[Collected data entries]
=====

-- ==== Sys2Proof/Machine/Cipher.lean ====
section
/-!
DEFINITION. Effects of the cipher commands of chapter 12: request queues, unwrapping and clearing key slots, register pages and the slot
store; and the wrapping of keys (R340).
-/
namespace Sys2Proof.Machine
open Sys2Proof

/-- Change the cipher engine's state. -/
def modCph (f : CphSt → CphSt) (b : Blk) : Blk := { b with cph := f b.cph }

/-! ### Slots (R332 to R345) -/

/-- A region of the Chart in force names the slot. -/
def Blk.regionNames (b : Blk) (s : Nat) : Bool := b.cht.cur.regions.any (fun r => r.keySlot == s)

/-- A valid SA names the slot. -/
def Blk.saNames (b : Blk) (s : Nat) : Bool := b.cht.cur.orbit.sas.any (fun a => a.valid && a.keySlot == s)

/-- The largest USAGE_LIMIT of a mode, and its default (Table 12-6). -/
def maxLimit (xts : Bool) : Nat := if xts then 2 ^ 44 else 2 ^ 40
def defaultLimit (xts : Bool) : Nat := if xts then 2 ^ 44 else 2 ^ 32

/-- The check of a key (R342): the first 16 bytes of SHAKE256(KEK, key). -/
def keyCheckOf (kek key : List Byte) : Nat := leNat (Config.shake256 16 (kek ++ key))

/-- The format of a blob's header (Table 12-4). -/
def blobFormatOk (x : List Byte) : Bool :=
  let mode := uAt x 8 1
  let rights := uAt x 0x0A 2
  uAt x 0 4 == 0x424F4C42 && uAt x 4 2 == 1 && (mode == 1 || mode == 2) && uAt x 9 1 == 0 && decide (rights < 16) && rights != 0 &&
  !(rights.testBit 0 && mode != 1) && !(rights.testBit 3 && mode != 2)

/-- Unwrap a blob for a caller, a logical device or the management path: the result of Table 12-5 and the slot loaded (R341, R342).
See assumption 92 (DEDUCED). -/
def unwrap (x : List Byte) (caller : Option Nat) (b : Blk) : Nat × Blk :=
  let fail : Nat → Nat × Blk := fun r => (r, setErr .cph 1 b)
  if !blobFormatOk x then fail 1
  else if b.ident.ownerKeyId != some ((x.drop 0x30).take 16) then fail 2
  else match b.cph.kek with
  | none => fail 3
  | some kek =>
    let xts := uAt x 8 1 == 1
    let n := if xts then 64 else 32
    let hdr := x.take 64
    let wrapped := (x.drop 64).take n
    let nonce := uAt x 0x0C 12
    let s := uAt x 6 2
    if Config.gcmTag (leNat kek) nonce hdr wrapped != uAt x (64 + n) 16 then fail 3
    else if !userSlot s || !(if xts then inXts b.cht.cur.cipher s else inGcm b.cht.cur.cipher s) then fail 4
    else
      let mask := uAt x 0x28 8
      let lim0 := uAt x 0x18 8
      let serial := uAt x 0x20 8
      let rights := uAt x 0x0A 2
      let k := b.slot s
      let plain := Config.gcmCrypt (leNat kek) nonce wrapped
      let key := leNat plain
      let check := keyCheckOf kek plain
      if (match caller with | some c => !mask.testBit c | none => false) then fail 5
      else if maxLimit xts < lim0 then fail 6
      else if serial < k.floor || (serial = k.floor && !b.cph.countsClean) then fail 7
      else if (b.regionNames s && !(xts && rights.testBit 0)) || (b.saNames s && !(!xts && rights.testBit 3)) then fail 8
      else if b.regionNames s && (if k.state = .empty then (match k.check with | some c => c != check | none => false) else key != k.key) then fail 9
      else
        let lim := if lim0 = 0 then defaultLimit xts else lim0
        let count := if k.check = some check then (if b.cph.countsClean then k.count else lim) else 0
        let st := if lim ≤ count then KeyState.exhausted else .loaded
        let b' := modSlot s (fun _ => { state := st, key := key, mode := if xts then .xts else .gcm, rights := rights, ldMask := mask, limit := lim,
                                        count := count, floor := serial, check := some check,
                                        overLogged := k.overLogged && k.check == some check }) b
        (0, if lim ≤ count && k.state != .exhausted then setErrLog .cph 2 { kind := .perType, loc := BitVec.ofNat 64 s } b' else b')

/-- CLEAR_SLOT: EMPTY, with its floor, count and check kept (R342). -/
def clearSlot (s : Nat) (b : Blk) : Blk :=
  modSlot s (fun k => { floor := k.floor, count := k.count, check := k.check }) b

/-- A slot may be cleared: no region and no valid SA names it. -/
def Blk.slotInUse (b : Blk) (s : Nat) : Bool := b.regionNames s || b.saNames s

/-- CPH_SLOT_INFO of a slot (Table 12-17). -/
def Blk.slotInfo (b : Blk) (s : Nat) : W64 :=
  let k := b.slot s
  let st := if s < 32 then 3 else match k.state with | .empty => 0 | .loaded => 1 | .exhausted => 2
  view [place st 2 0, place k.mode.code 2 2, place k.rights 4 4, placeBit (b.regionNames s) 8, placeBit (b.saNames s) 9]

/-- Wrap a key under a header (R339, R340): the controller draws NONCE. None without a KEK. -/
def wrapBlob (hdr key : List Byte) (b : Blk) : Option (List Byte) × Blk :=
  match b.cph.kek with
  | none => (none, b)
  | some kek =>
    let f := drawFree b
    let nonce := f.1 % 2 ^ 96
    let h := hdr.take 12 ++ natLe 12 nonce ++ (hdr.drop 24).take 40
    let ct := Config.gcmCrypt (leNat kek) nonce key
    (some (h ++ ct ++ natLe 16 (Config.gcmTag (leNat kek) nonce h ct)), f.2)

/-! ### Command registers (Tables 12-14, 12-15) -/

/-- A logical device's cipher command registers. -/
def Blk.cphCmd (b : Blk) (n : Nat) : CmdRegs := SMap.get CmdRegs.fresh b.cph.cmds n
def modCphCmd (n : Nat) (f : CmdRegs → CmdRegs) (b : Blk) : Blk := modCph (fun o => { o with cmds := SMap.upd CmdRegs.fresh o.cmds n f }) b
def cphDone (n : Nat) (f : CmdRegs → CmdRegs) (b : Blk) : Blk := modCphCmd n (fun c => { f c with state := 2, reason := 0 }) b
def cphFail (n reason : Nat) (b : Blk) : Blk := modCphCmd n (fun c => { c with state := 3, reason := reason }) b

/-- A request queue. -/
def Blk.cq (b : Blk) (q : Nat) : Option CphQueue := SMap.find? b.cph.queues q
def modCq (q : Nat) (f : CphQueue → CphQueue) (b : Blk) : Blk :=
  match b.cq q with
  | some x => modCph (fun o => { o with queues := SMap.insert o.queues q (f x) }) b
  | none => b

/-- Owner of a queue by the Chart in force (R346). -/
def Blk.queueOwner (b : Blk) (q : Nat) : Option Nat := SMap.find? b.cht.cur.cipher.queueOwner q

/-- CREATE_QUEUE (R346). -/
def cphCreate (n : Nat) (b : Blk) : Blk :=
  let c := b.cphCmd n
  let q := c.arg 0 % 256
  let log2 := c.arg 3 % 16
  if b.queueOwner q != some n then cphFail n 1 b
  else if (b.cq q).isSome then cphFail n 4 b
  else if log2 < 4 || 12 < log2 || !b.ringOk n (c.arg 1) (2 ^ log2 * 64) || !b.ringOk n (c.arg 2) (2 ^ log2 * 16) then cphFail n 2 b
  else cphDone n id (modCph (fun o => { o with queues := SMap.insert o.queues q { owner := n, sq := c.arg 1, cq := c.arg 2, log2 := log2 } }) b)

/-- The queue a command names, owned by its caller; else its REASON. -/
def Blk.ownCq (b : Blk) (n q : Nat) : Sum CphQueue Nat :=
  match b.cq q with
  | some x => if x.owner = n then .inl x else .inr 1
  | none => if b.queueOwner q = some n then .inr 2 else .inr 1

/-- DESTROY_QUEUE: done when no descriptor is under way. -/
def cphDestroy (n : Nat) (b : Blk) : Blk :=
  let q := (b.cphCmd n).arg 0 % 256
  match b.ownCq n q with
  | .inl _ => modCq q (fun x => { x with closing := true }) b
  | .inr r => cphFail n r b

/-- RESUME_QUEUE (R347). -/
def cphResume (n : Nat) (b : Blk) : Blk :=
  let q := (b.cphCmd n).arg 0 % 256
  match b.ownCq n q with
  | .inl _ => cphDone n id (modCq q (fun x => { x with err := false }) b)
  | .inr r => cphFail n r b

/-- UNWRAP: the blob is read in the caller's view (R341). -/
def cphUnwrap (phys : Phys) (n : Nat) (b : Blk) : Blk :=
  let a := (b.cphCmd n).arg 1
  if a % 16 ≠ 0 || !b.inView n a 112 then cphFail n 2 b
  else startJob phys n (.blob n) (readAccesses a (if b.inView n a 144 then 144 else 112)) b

=====

> [ACTION ITEM]:
Copy exactly the lines from the top of the entries through the line with "to R345) -/" in it, please, keeping both ends and adding nothing.

> [TASK OUTPUT]:
-- ==== Sys2Proof/Machine/Cipher.lean ====
section
/-!
DEFINITION. Effects of the cipher commands of chapter 12: request queues, unwrapping and clearing key slots, register pages and the slot
store; and the wrapping of keys (R340).
-/
namespace Sys2Proof.Machine
open Sys2Proof

/-- Change the cipher engine's state. -/
def modCph (f : CphSt → CphSt) (b : Blk) : Blk := { b with cph := f b.cph }

/-! ### Slots (R332 to R345) -/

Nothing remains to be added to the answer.